U.S. Pat. No. 5,158,671 reports that it has also been found that
prior to fractionation of the isomerate into various cuts and
dewaxing said cuts the total liquid product (TLP) from the
isomerization unit can be advantageously treated in a second stage
at mild conditions using the isomerization catalyst or simply noble
Group VIII on refractory metal oxide catalyst to reduce PNA and
other contaminants in the isomerate and thus yield an oil of
improved daylight stability.
In that embodiment the total isomerate is passed over a charge of
the isomerization catalyst or over just noble Gp VIII on e.g.
transition alumina. Mild conditions are used, e.g., a temperature
in the range of about 170.degree.-270.degree. C., preferably about
180.degree. to 220.degree. C., at pressures of about 300 to 1500
psi H.sub.2, preferably 500 to 1000 psi H.sub.2, a hydrogen gas
rate of about 500 to 10,000 SCF/bbl, preferably 1000 to 5000
SCF/bbl and a flow velocity of about 0.25 to 10 v/v/hr., preferably
about 1-4 v/v/hr. Temperatures at the high end of the range should
be employed only when similarly employing pressures at the high end
of their recited range. Temperatures in excess of those recited may
be employed if pressures in excess of 1500 psi are used, but such
high pressures may not be practical or economic.

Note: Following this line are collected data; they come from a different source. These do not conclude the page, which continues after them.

/-- Hold an access. -/
def holdAccess (h : HeldAccess) (a : Nat) (s : State) : State :=
  let s := { s with rmt := { s.rmt with held := s.rmt.held ++ [h] } }
  let p := (targetOwner s a).getD 255
  match place a with
  | .spm G o => setEvent (Reg.SPM_ERR_HOLD G) (0x0100 + G / 4) 0x0304 p (bankUnit G o) o noRecord (bump s (Reg.SPM_HOLD_CNT G) 1)
  | .hub o => raiseBit 0x0300 0x0404 p (1152 + o / 0x80000) o noRecord (orReg s Reg.SPM_HUB_ERR 16)
  | _ => s

/-! ### The home (R293–R297) -/

/-- Refuse a request. -/
def refuseReq (q : RmtReq) (code : Nat) (s : State) : State :=
  let s := rmtInfo code q.src q.reqid q.addr (bump s Reg.RMT_ERR_RSP_CNT 1)
  sendRsp q code [] (rmtEvent (if code = 3 then Reg.RMT_ERR_UE else Reg.RMT_ERR_REFUSED) (if code = 3 then 2 else 1) 255 q.addr s)

/-- Perform a request in the atomic unit. -/
def performReq (q : RmtReq) (s : State) : State :=
  let a := q.addr % 2 ^ 48
  let n := 2 ^ q.size
  let own : Bool := q.src == pkgId s && decide (q.spart < 32) && decide (a < 0x20000000000)
  if q.op = opStore then
    let s := bump (outsideWrite 17 a q.data s) Reg.RMT_REQ_SERVED_CNT 1
    sendRsp q 0 [] (if own then outside q.spart (accountMem q.spart a n true) s else s)
  else
    match outsideRead 17 a n s with
    | (none, s) => refuseReq q 3 s
    | (some b, s) =>
      let s := bump (if own then outside q.spart (accountMem q.spart a n false) s else s) Reg.RMT_REQ_SERVED_CNT 1
      if q.op = opLoad then sendRsp q 0 b s
      else
        let s := outsideWrite 17 a (leBytes n (rmw q.op (8 * n) (leNat b) q.a q.b)) s
        sendRsp q 0 (leBytes 8 (leNat b)) (if own then outside q.spart (accountMem q.spart a n true) s else s)

/-- The code with which the home refuses a request before any memory is reached, in the order format, address, ownership,
fence; a write to a locked live range ends as an access that is not authorised (R437). -/
def refusal (s : State) (q : RmtReq) : Option Nat :=
  let a := q.addr % 2 ^ 48
  if !wellFormedReq q then some 6
  else if q.addr / 2 ^ 48 ≠ pkgId s ∨ !reachable s a then some 1
  else if !admitted s q a then some 2
  else if targetFenced s a then some 7
  else if q.op ≠ opLoad ∧ liveLocked s a (2 ^ q.size) then some 2
  else none

/-- A request reaches the atomic unit. Requests of one requester are performed in the order they came (R303). -/
def serveReq (q : RmtReq) (s : State) : State :=
  match refusal s q with
  | some c => refuseReq q c s
  | none => if holds s (q.addr % 2 ^ 48) then holdAccess (.remote q) (q.addr % 2 ^ 48) s else performReq q s

/-- An earlier request of the same requester waits at the home's input. -/
def waitsBehind (s : State) (q : RmtReq) : Bool :=
  match s.fab.packets.find? (fun k => match packetReq k with | some x => x.src == q.src && x.reqid == q.reqid | none => false) with
  | some k => !q.defer && k.bytes != encodeReq q && s.fab.packets.any (fun x => x.src == q.src && x.bytes == encodeReq q)
  | none => false

/-- REMOTE_REQUEST_HOME. -/
def execRemoteRequestHome (q : RmtReq) (ue : List Nat) (s : State) : Host.Outcome State Fault Refusal :=
  if frozen s ∨ waitsBehind s q then .next s
  else .next (serveReq q (takeUe ue (takePacket false q.src (encodeReq q) s)))

/-! ### Local accesses of control cores (R424) -/

/-- Whether a control-core local access is a load or a store of its natural alignment. -/
def plainAccess (a : CcAccess) : Bool :=
  (a.op == .load || a.op == .store) && decide (a.size ≤ 3) && a.addr % 2 ^ a.size == 0

/-- The access reaches scratchpad of the thread's own partition. -/
def ownScratch (s : State) (p a : Nat) : Bool :=
  match place a with
  | .spm G _ => ownerOf s G == p
  | .hub o => (hubByte s (o / 0x80000) &&& 0x9F) == 128 + p
  | _ => false

/-- A scratchpad access of a thread is performed. -/
def coreScratch (a : CcAccess) (s : State) : State :=
  if a.op = .store then emit (outsideWrite 20 a.addr (padTo (2 ^ a.size) a.data) s) (.thread a.thread false 0)
  else match outsideRead 20 a.addr (2 ^ a.size) s with
    | (some b, s) => emit s (.thread a.thread false (leNat b))
    | (none, s) => emit s (.thread a.thread true 3)

/-- An access of a thread to its partition's tiered range. -/
def coreTier (p : Nat) (a : CcAccess) (s : State) : State :=
  let trap (s : State) : State := emit s (.thread a.thread true 1)
  match xlate s p a.addr with
  | .at c _ wp =>
    if a.op = .store then
      (if wp then trap (tierError Reg.TIER_ERR_WP_WRITE 3 14 5 20 p 1 (a.addr / pageBytes) true s)
       else if liveLocked s c (2 ^ a.size) then trap s
       else emit (outside p (fun s => (tierWrite p a.addr (padTo (2 ^ a.size) a.data) s).2) s) (.thread a.thread false 0))
    else
      (match tierRead p a.addr (2 ^ a.size) (swapAccum p s) with
       | (some (b, false), s) => emit (swapAccum p s) (.thread a.thread false (leNat b))
       | (_, s) => emit (memUe c 20 p false (swapAccum p s)) (.thread a.thread true 3))
  | _ => trap s

/-- CC_LOCAL_ACCESS: the tiered range by its tiered-range addresses, scratchpad by its package-local addresses; anything
else traps. -/
def execCcLocalAccess (a : CcAccess) (ue : List Nat) (s : State) : Host.Outcome State Fault Refusal :=
  if 256 ≤ a.thread ∨ !threadReady s a.thread then .next s
  else
    let p := threadOwner s a.thread
    let s := takeUe ue s
    if !plainAccess a then .next (emit s (.thread a.thread true 1))
    else if a.addr < rangePages s p * pageBytes then .next (coreTier p a s)
    else if !ownScratch s p a.addr ∨ (a.op = .store ∧ liveLocked s a.addr (2 ^ a.size)) then .next (emit s (.thread a.thread true 1))
    else if holds s a.addr then .next (holdAccess (.core a) a.addr s)
    else .next (coreScratch a s)

/-- The partition whose bank a held access waits for. -/
def heldFor (s : State) (h : HeldAccess) : Option Nat :=
  match h with
  | .remote q => targetOwner s (q.addr % 2 ^ 48)
  | .core a => targetOwner s a.addr

/-- Serve one held access. -/
def serveHeld (h : HeldAccess) (s : State) : State :=
  match h with
  | .remote q => performReq q s
  | .core a => coreScratch a s

/-- HELD_ACCESS_SERVE: the accesses held for a partition's banks, in arrival order. -/
def execHeldAccessServe (p : Nat) (ue : List Nat) (s : State) : Host.Outcome State Fault Refusal :=
  if !openNow s p ∨ frozen s then .next s
  else
    let due := s.rmt.held.filter (fun h => heldFor s h == some p || heldFor s h == none)
    let s := takeUe ue { s with rmt := { s.rmt with held := s.rmt.held.filter (fun h => !due.contains h) } }
    .next (due.foldl (fun s h => serveHeld h s) s)

/-! ### Responses (R299, R300, R306) -/

/-- What each member of a combined request receives for an old value `v`, in member order. -/
def splitValues : Nat → List RmtReq → List Nat
  | _, [] => []
  | v, m :: r => v :: splitValues (rmw m.op (8 * 2 ^ m.size) v m.a m.b) r

/-- A combined request is answered: every member receives the code, and its own data. -/
def splitRsp (e code : Nat) (data : Bytes) (s : State) : State :=
  let ms := (combEnt s e).members
  let s := putComb e CombEnt.free s
  let vs := splitValues (leNat data) ms
  ((ms.zip vs).foldl (fun s m => sendRsp m.1 code (if m.1.op = opLoad then data else leBytes 8 m.2) s) s)

/-- A response or a timeout reaches whoever waits for (REQID, TAG); a late response is discarded. -/
def receiveRsp (reqid tag code : Nat) (data : Bytes) (s : State) : State :=
  if 0x400 ≤ reqid ∧ reqid < 0x600 then splitRsp (reqid - 0x400) code data s
  else if 0x200 ≤ reqid ∧ reqid < 0x220 then deferDone tag code s
  else match s.rmt.out.find? (fun o => o.q.reqid == reqid && o.q.tag == tag && o.via != 2) with
    | some o => pumpFlow reqid (o.q.addr / 2 ^ 48) (finishReq o code data s)
    | none => s

/-- REMOTE_RESPONSE. -/
def execRemoteResponse (r : RmtRsp) (s : State) : Host.Outcome State Fault Refusal :=
  if frozen s then .next s
  else .next (receiveRsp r.reqid r.tag r.code r.data (takePacket true r.src (encodeRsp r) s))

/-- A request with this REQID and TAG waits for its response. -/
def awaits (s : State) (reqid tag : Nat) : Bool :=
  if 0x400 ≤ reqid ∧ reqid < 0x600 then tag == reqid - 0x400 && !(combEnt s tag).members.isEmpty
  else if 0x200 ≤ reqid ∧ reqid < 0x220 then
    (match deferEnt s tag with | some d => 0x200 + d.part == reqid | none => false)
  else s.rmt.out.any (fun o => o.q.reqid == reqid && o.q.tag == tag && o.via != 2)

/-- REMOTE_TIMEOUT: the requester, or each member of a combining entry, receives TIMEOUT. -/
def execRemoteTimeout (reqid tag : Nat) (s : State) : Host.Outcome State Fault Refusal :=
  if awaits s reqid tag then .next (receiveRsp reqid tag 5 [] (bump s Reg.RMT_TIMEOUT_CNT 1)) else .next s

/-- COMBINE_WINDOW_EXPIRY: the hold of the i-th held request ends. -/
def execCombineWindowExpiry (i : Nat) (s : State) : Host.Outcome State Fault Refusal :=
  .next { s with rmt := { s.rmt with window := s.rmt.window.eraseIdx i } }

end Sys2Proof.Machine
end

The total isomerate can be treated under these mild conditions in a
separate, dedicated unit or the TLP from the isomerization reactor
can be stored in tankage and subsequently passed through the
aforementioned isomerization reactor under said mild conditions. It
has been found to be unnecessary to fractionate the 1st stage
product prior to this mild 2nd stage treatment. Subjecting the
whole product to this mild second stage treatment produces an oil
product which upon subsequent fractionation and dewaxing yields a
base oil exhibiting a high level of daylight stability and
oxidation stability. These base oils can be subjected to subsequent
hydrofinishing using conventional catalysts such as KF-840 or
HDN-30 (e.g. Co/Mo or Ni/Mo on alumina) at conventional conditions
to remove undesirable process impurities to further improve product
quality.
While any wax isomerate oil can be benefitted by the present
process the preferred oil is typically that fraction having a pour
point of about -18.degree. C. or lower, a viscosity index of at
least 140, a kinematic viscosity @100.degree. C. (cSt) of 5.6-5.9,
a Noack volatility (% wt loss) of 9.0 maximum and a flash point of
about 230.degree. C. minimum.
The oils which are benefitted by the present silica adsorption
process are also the liquid products secured by the Fischer-Tropsch
process conversion of CO and H.sub.2 (gas conversion liquid
products). In this case the liquid product boiling in the about
320.degree. to about 700.degree. F. range is subjected to the
silica adsorption process. The solid, waxy Fischer-Tropsch product
can be isomerized as described above and the isomerate oil by
itself or combined with the light liquid production fraction
recovered from the Fischer-Tropsch process then treated in
accordance with the silica adsorption process of the present
invention. See, for example, U.S. Pat. No. 4,832,819.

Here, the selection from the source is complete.